Can men and women truly be platonic friends?

While my immediate answer is ‘yes,’ attraction level is the barrier

Photo credit: Nappy/Pexels

“For someone so book smart, you’re incredibly naive,” he told me. “Men and women can never be friends. If a man is friends with a woman, it’s only for as long as he’s with another woman.”

I raised an eyebrow at him. It was impossible to ignore the obvious. I’d considered him a platonic friend and knew he had a wife. So did that mean that if he and his wife ever got a divorce, he’d try to pursue me? Nah, never. Not possible. I shrugged it off and told him we could agree to disagree. After all, my godfather and my mother had been best friends since elementary school. In my mind, platonic friendship was reasonable and realistic.

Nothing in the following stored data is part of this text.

-- ==== Sys2Proof/Laws/Validate.lean ====
section
/-!
SUPPORT. What a validator call can do: the two outcomes, and the state they leave.
-/

namespace Sys2Proof.Machine

/-- A bit field as a number. -/
theorem field_toNat (w : Cand) (lo n : Nat) : (field w lo n).toNat = w.toNat / 2 ^ lo % 2 ^ n := by
  simp [field, Nat.shiftRight_eq_div_pow]

/-- All that a 00523 validator can answer. -/
theorem validate523_cases (r : DeviceRecord) (w : Cand) :
    (∃ reason, check523 r w = .reject reason ∧ validate523 r w = (.reject reason, r)) ∨
    (check523 r w = .accept ∧ validate523 r w = (.accept, latch523 r w)) := by
  unfold validate523
  cases h : check523 r w with
  | accept => exact .inr ⟨rfl, rfl⟩
  | reject reason => exact .inl ⟨reason, rfl, rfl⟩

/-- All that a 00609 validator can answer. -/
theorem validate609_cases (r : DeviceRecord) (w : Cand) :
    (∃ reason, check609 r w = .reject reason ∧ validate609 r w = (.reject reason, r)) ∨
    (check609 r w = .accept ∧ validate609 r w = (.accept, latch609 r w)) := by
  unfold validate609
  cases h : check609 r w with
  | accept => exact .inr ⟨rfl, rfl⟩
  | reject reason => exact .inl ⟨reason, rfl, rfl⟩

/-- What an accepted 00523 word has passed. -/
theorem check523_accept (r : DeviceRecord) (w : Cand) (h : check523 r w = .accept) :
    c523Word w ≠ 0#48 ∧ c523Signature w = r.signature ∧
    laneSum w [5, 4, 3, 2, 1] = (c523Checksum w).toNat ∧
    popcount (c523Byte1 w) % 2 = (c523Parity1 w).toNat ∧
    popcount (c523Byte2 w) % 2 = (c523Parity2 w).toNat ∧
    -720 ≤ c523Temp w ∧ c523Temp w < 1260 := by
  unfold check523 at h
  split at h
  · cases h
  · split at h
    · cases h
    · split at h
      · cases h
      · split at h
        · cases h
        · split at h
          · cases h
          · split at h
            · cases h
            · simp_all

/-- What an accepted 00609 word has passed. -/
theorem check609_accept (r : DeviceRecord) (w : Cand) (h : check609 r w = .accept) :
    c609Word w ≠ 0#40 ∧
    (r.signature = 0#16 ∨ (c609Signature w).setWidth 16 = r.signature) ∧
    c609Channel w = 2#2 ∧ laneSum w [4, 3, 2, 1] = (c609Checksum w).toNat ∧
    1 ≤ (c609Hum w).toNat ∧ (c609Hum w).toNat ≤ 99 ∧ -800 ≤ c609Temp w ∧ c609Temp w ≤ 1400 := by
  unfold check609 at h
  split at h
  · cases h
  · split at h
    · cases h
    · split at h
      · cases h
      · split at h
        · cases h
        · split at h
          · cases h
          · simp_all
            tauto

/-- A rejection leaves the record as it was (60_exceptions.md R322). -/
theorem runValidator_reject (dev : Device) (r : DeviceRecord) (w : Cand)
    (h : (runValidator dev r w).1 ≠ .accept) : (runValidator dev r w).2 = r := by
  unfold runValidator at *
  cases dev <;> simp only at *
  · obtain ⟨_, _, e⟩ | ⟨_, e⟩ := validate523_cases r w <;> simp_all
  · obtain ⟨_, _, e⟩ | ⟨_, e⟩ := validate523_cases r w <;> simp_all
  · obtain ⟨_, _, e⟩ | ⟨_, e⟩ := validate609_cases r w <;> simp_all

@[simp] theorem validateDevice_f523 (s : State) (dev : Device) (w : Cand) :
    (validateDevice s dev w).f523 = s.f523 := by cases dev <;> rfl
@[simp] theorem validateDevice_f609 (s : State) (dev : Device) (w : Cand) :
    (validateDevice s dev w).f609 = s.f609 := by cases dev <;> rfl
@[simp] theorem validateDevice_input (s : State) (dev : Device) (w : Cand) :
    (validateDevice s dev w).input = s.input := by cases dev <;> rfl
@[simp] theorem validateDevice_device (s : State) (dev : Device) (w : Cand) :
    (validateDevice s dev w).device dev = (runValidator dev (s.device dev) w).2 := by
  cases dev <;> rfl

/-- A validator call writes no record but its own device's. -/
theorem validateDevice_device_of_ne (s : State) (dev dev' : Device) (w : Cand) (h : dev' ≠ dev) :
    (validateDevice s dev w).device dev' = s.device dev' := by
  cases dev <;> cases dev' <;> first | rfl | exact absurd rfl h

/-- The call and its result, added at the observation point. -/
theorem validateDevice_out (s : State) (dev : Device) (w : Cand) :
    (validateDevice s dev w).out =
      { s.out with validations :=
          s.out.validations ++ [(dev, (runValidator dev (s.device dev) w).1)] } := by
  cases dev <;> rfl

/-- A call that rejects leaves everything but the observation point as it was. -/
theorem validateDevice_reject (s : State) (dev : Device) (w : Cand)
    (h : (runValidator dev (s.device dev) w).1 ≠ .accept) :
    validateDevice s dev w =
      { s with out := { s.out with validations :=
          s.out.validations ++ [(dev, (runValidator dev (s.device dev) w).1)] } } := by
  simp only [validateDevice]
  rw [runValidator_reject dev _ w h, setDevice_self]

end Sys2Proof.Machine
end

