-- ==== Sys2Proof/Tests/Slice0.lean ====
section
/-!
SUPPORT. The model's own tests: the refusals of `wellFormed`, words written out from
30_encoding.md, single steps taken from the tables of spec/95_test_vectors.md, and, for each
statement with hypotheses or clauses, states and operands that meet them.
-/

namespace Sys2Proof.Tests

open Sys2Proof Sys2Proof.Machine

/-! ### Helpers -/

/-- The state a command leaves, where it leaves one. -/
def after : Host.Outcome State Fault Refusal → Option State
  | .next s => some s
  | .fault _ => none
  | .refused _ => none

/-- A 00523 framing record in the column order of V22. -/
def f5 (chunk bits : Bool) (size : BitVec 8) (buffer : BitVec 64) (last : Class523)
    (count : BitVec 8) : Framing523 := ⟨buffer, size, bits, chunk, last, count⟩

/-- A 00609 framing record in the column order of V23. -/
def f6 (chunk bits : Bool) (size : BitVec 8) (buffer : BitVec 64) (last : Class609) : Framing609 :=
  ⟨buffer, size, bits, chunk, last⟩

/-- The reset state with a 00523 framing record. -/
def with5 (f : Framing523) : State := { State.reset with f523 := f }

/-- The reset state with a 00609 framing record. -/
def with6 (f : Framing609) : State := { State.reset with f609 := f }

/-- The reset state with a signature latched in the OUTDOOR record. -/
def withSig (g : BitVec 16) : State :=
  { State.reset with outdoor := { State.reset.outdoor with signature := g } }

/-- The 00523 record and candidate a command leaves. -/
def out5 (o : Host.Outcome State Fault Refusal) : Option (Framing523 × Cand) :=
  (after o).map fun s => (s.f523, s.out.cand523)

/-- The 00609 record and candidate a command leaves. -/
def out6 (o : Host.Outcome State Fault Refusal) : Option (Framing609 × Cand) :=
  (after o).map fun s => (s.f609, s.out.cand609)

/-- The validator calls of a command with their results. -/
def outV (o : Host.Outcome State Fault Refusal) : Option (List (Device × Result)) :=
  (after o).map fun s => s.out.validations

/-- The record of a device after a command. -/
def outR (dev : Device) (o : Host.Outcome State Fault Refusal) : Option DeviceRecord :=
  (after o).map fun s => s.device dev

/-- The Payload a command puts out. -/
def outP (o : Host.Outcome State Fault Refusal) : Option (List Byte) :=
  (after o).bind fun s => s.out.payload

/-! ### `wellFormed` refuses an ill-formed term at each check -/

theorem test_wf_523_bit0Off : (Instr.m523Bit0Off 300#32).wellFormed = false := by decide
theorem test_wf_523_bit1Off : (Instr.m523Bit1Off 299#32).wellFormed = false := by decide
theorem test_wf_523_bitstreamOff : (Instr.m523BitstreamOff 700#32).wellFormed = false := by decide
theorem test_wf_523_bit1On : (Instr.m523Bit1On 99#32).wellFormed = false := by decide
theorem test_wf_523_bit0On : (Instr.m523Bit0On 500#32).wellFormed = false := by decide
theorem test_wf_523_bitstreamOn : (Instr.m523BitstreamOn 499#32).wellFormed = false := by decide
theorem test_wf_523_chunkEnd : (Instr.m523ChunkEnd 60000#32).wellFormed = false := by decide
theorem test_wf_523_inv :
    (Instr.m523Inv false 100#32).wellFormed = false ∧
    (Instr.m523Inv true 20000#32).wellFormed = false := by decide
theorem test_wf_609_off : (Instr.m609Off 1200#32).wellFormed = false := by decide
theorem test_wf_609_chunkStart : (Instr.m609ChunkStart 300#32).wellFormed = false := by decide
theorem test_wf_609_bit0 : (Instr.m609Bit0 299#32).wellFormed = false := by decide
theorem test_wf_609_bit1 : (Instr.m609Bit1 3000#32).wellFormed = false := by decide
theorem test_wf_609_bitstreamStart :
    (Instr.m609BitstreamStart 9000#32).wellFormed = false := by decide
theorem test_wf_609_bitstreamEnd :
    (Instr.m609BitstreamEnd 9999#32).wellFormed = false := by decide
theorem test_wf_609_chunkEnd : (Instr.m609ChunkEnd 40000#32).wellFormed = false := by decide
theorem test_wf_609_inv :
    (Instr.m609Inv false 1199#32).wellFormed = false ∧
    (Instr.m609Inv true 8700#32).wellFormed = false := by decide

/-! ### Decoding: words written out from 30_encoding.md R80 (level at bit 32, duration below it),
R82, R83 and R95, each as unit, port and operand of the model's frame -/

/-- A frame written out part by part: the unit, the port, 31 zeros, the level and the duration. -/
def wrote (unit port : Byte) (level : BitVec 1) (d : BitVec 32) : Frame :=
  unit ++ port ++ 0#31 ++ level ++ d

/-- The events of R96 are their words: `EV 1,400` is `0x100000190`. -/
theorem test_word_ev_1_400 : wrote 0#8 0#8 1#1 400#32 = 0x100000190#80 := by decide

theorem test_decode_event :
    decode (wrote 0#8 0#8 1#1 600#32) = .ok (.event true 600#32) ∧
    decode (wrote 0#8 0#8 0#1 0xFFFFFFFF#32) = .ok (.event false 0xFFFFFFFF#32) := by decide
theorem test_decode_523_bit0Off :
    decode (wrote 0#8 1#8 0#1 100#32) = .ok (.m523Bit0Off 100#32) ∧
    decode (wrote 0#8 1#8 0#1 299#32) = .ok (.m523Bit0Off 299#32) := by decide
theorem test_decode_523_bit1Off :
    decode (wrote 0#8 1#8 0#1 300#32) = .ok (.m523Bit1Off 300#32) ∧
    decode (wrote 0#8 1#8 0#1 499#32) = .ok (.m523Bit1Off 499#32) := by decide
theorem test_decode_523_bitstreamOff :
    decode (wrote 0#8 1#8 0#1 500#32) = .ok (.m523BitstreamOff 500#32) ∧
    decode (wrote 0#8 1#8 0#1 699#32) = .ok (.m523BitstreamOff 699#32) := by decide
theorem test_decode_523_bit1On :
    decode (wrote 0#8 1#8 1#1 100#32) = .ok (.m523Bit1On 100#32) ∧
    decode (wrote 0#8 1#8 1#1 299#32) = .ok (.m523Bit1On 299#32) := by decide
theorem test_decode_523_bit0On :
    decode (wrote 0#8 1#8 1#1 300#32) = .ok (.m523Bit0On 300#32) ∧
    decode (wrote 0#8 1#8 1#1 499#32) = .ok (.m523Bit0On 499#32) := by decide
theorem test_decode_523_bitstreamOn :
    decode (wrote 0#8 1#8 1#1 500#32) = .ok (.m523BitstreamOn 500#32) ∧
    decode (wrote 0#8 1#8 1#1 699#32) = .ok (.m523BitstreamOn 699#32) := by decide
theorem test_decode_523_chunkEnd :
    decode (wrote 0#8 1#8 1#1 20000#32) = .ok (.m523ChunkEnd 20000#32) ∧
    decode (wrote 0#8 1#8 1#1 59999#32) = .ok (.m523ChunkEnd 59999#32) := by decide
theorem test_decode_523_inv :
    decode (wrote 0#8 1#8 0#1 99#32) = .ok (.m523Inv false 99#32) ∧
    decode (wrote 0#8 1#8 0#1 20000#32) = .ok (.m523Inv false 20000#32) ∧
    decode (wrote 0#8 1#8 1#1 19999#32) = .ok (.m523Inv true 19999#32) ∧
    decode (wrote 0#8 1#8 1#1 60000#32) = .ok (.m523Inv true 60000#32) := by decide
theorem test_decode_609_off :
    decode (wrote 1#8 1#8 0#1 0#32) = .ok (.m609Off 0#32) ∧
    decode (wrote 1#8 1#8 0#1 1199#32) = .ok (.m609Off 1199#32) := by decide
theorem test_decode_609_chunkStart :
    decode (wrote 1#8 1#8 1#1 0#32) = .ok (.m609ChunkStart 0#32) ∧
    decode (wrote 1#8 1#8 1#1 299#32) = .ok (.m609ChunkStart 299#32) := by decide
theorem test_decode_609_bit0 :
    decode (wrote 1#8 1#8 1#1 300#32) = .ok (.m609Bit0 300#32) ∧
    decode (wrote 1#8 1#8 1#1 1199#32) = .ok (.m609Bit0 1199#32) := by decide
theorem test_decode_609_bit1 :
    decode (wrote 1#8 1#8 1#1 1200#32) = .ok (.m609Bit1 1200#32) ∧
    decode (wrote 1#8 1#8 1#1 2999#32) = .ok (.m609Bit1 2999#32) := by decide
theorem test_decode_609_bitstreamStart :
    decode (wrote 1#8 1#8 1#1 8700#32) = .ok (.m609BitstreamStart 8700#32) ∧
    decode (wrote 1#8 1#8 1#1 8999#32) = .ok (.m609BitstreamStart 8999#32) := by decide
theorem test_decode_609_bitstreamEnd :
    decode (wrote 1#8 1#8 1#1 10000#32) = .ok (.m609BitstreamEnd 10000#32) ∧
    decode (wrote 1#8 1#8 1#1 19999#32) = .ok (.m609BitstreamEnd 19999#32) := by decide
theorem test_decode_609_chunkEnd :
    decode (wrote 1#8 1#8 1#1 20000#32) = .ok (.m609ChunkEnd 20000#32) ∧
    decode (wrote 1#8 1#8 1#1 39999#32) = .ok (.m609ChunkEnd 39999#32) := by decide
theorem test_decode_609_inv :
    decode (wrote 1#8 1#8 0#1 1200#32) = .ok (.m609Inv false 1200#32) ∧
    decode (wrote 1#8 1#8 1#1 3000#32) = .ok (.m609Inv true 3000#32) ∧
    decode (wrote 1#8 1#8 1#1 9999#32) = .ok (.m609Inv true 9999#32) ∧
    decode (wrote 1#8 1#8 1#1 40000#32) = .ok (.m609Inv true 40000#32) := by decide
theorem test_decode_start : decode (0#8 ++ 2#8 ++ 0#64) = .ok .start := by decide
theorem test_decode_clear :
    decode (0#8 ++ 3#8 ++ 0#64) = .ok (.clear .m523) ∧
    decode (1#8 ++ 3#8 ++ 0#64) = .ok (.clear .m609) := by decide
theorem test_decode_validate :
    decode (0#8 ++ 4#8 ++ 0xC049008B3CD0#64) = .ok (.validate .freezer 0xC049008B3CD0#64) ∧
    decode (1#8 ++ 4#8 ++ 0xC07C000F509B#64) = .ok (.validate .fridge 0xC07C000F509B#64) ∧
    decode (2#8 ++ 4#8 ++ 0xC0A15B25E1#64) = .ok (.validate .outdoor 0xC0A15B25E1#64) := by decide
theorem test_decode_createPayload :
    decode (0#8 ++ 5#8 ++ 3#64) = .ok (.createPayload .freezer 3#8) ∧
    decode (2#8 ++ 5#8 ++ 255#64) = .ok (.createPayload .outdoor 255#8) := by decide
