-- ==== Sys2Proof/Machine/Flags.lean ====
section
/-! DEFINITION. The error codes (`60_exceptions.md` R180) and every computation of a STATUS bit: "written only by issue,
completion, the host's W1C write, a dropped write and reset" (`10_state.md` R40). -/

namespace Sys2Proof.Machine

/-- The outcomes of a command (R180). Codes 9 to 15 are reserved and never produced. -/
inductive ErrCode where
  | ok
  | bsOob
  | vlcNoMatch
  | vlcInvalidPair
  | unsupported
  | pixOob
  | dimMismatch
  | badParam
  | illegalCmd
deriving DecidableEq, Repr

/-- The number of an outcome in STATUS.ERRCODE (R180). -/
def ErrCode.code : ErrCode → BitVec 4
  | .ok => 0
  | .bsOob => 1
  | .vlcNoMatch => 2
  | .vlcInvalidPair => 3
  | .unsupported => 4
  | .pixOob => 5
  | .dimMismatch => 6
  | .badParam => 7
  | .illegalCmd => 8

/-- STATUS as the host reads it: bit 0 BUSY, 1 DONE, 2 ERR, 3 BUSYERR, 7:4 ERRCODE, the rest 0 (R22, R25). -/
def Status.word (st : Status) : Word :=
  BitVec.ofNat 32 (st.busy.toNat + 2 * st.done.toNat + 4 * st.err.toNat + 8 * st.busyErr.toNat + 16 * st.errCode.toNat)

/-- Issue (R36): BUSY <- 1, DONE <- 0, the others kept. -/
def Status.issue (st : Status) : Status := { st with busy := true, done := false }

/-- Completion (R39): ERRCODE <- the code, ERR <- 1 if the code is not 0, BUSY <- 0, DONE <- 1. -/
def Status.complete (st : Status) (c : ErrCode) : Status :=
  { st with busy := false, done := true, err := st.err || c != .ok, errCode := c.code }

/-- The host's write of `v` to STATUS (R26): bit 2 clears ERR, bit 3 clears BUSYERR, the other bits do nothing. -/
def Status.clear (st : Status) (v : Word) : Status :=
  { st with err := st.err && !v.getLsbD 2, busyErr := st.busyErr && !v.getLsbD 3 }

/-- A host write dropped because BUSY = 1 (R37). -/
def Status.dropped (st : Status) : Status := { st with busyErr := true }

end Sys2Proof.Machine
end

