-- ==== Sys2Proof/Machine/Dispatch.lean ====
section
/-! DEFINITION. One arm per command: its meaning (`30_encoding.md` R81). -/

namespace Sys2Proof.Machine

def exec (i : Instr) (s : State) : Host.Outcome State Fault Refusal :=
  match i with
  | .nop => Sys2Proof.Machine.execNop s
  | .rdbit => Sys2Proof.Machine.execRdbit s
  | .rdbits n => Sys2Proof.Machine.execRdbits n s
  | .pkbits n => Sys2Proof.Machine.execPkbits n s
  | .encTz tz tc => Sys2Proof.Machine.execEncTz tz tc s
  | .decTz tc => Sys2Proof.Machine.execDecTz tc s
  | .encRb rb zl => Sys2Proof.Machine.execEncRb rb zl s
  | .decRb zl => Sys2Proof.Machine.execDecRb zl s
  | .dec1 => Sys2Proof.Machine.execDec1 s
  | .ssd p q => Sys2Proof.Machine.execSsd p q s
  | .ssdb p q => Sys2Proof.Machine.execSsdb p q s
  | .hpel src dst dx dy => Sys2Proof.Machine.execHpel src dst dx dy s

end Sys2Proof.Machine
end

Even after he blurted out months later that he sometimes wished his wife were me, I immediately changed the subject. I wasn’t going to touch that comment at all. Those two seemed happy, and I definitely was not going to be the August Alsina* in their relationship.

But then there was the time that a 15-year friend of mine actually did divorce his wife. Shortly after, his wife asked him, “So how’s Montie doing?”

His response, “She’s fine, I guess. Haven’t talked to her in a little while.”

Her response, “Really? I just assumed as soon as we separated that you two would date.”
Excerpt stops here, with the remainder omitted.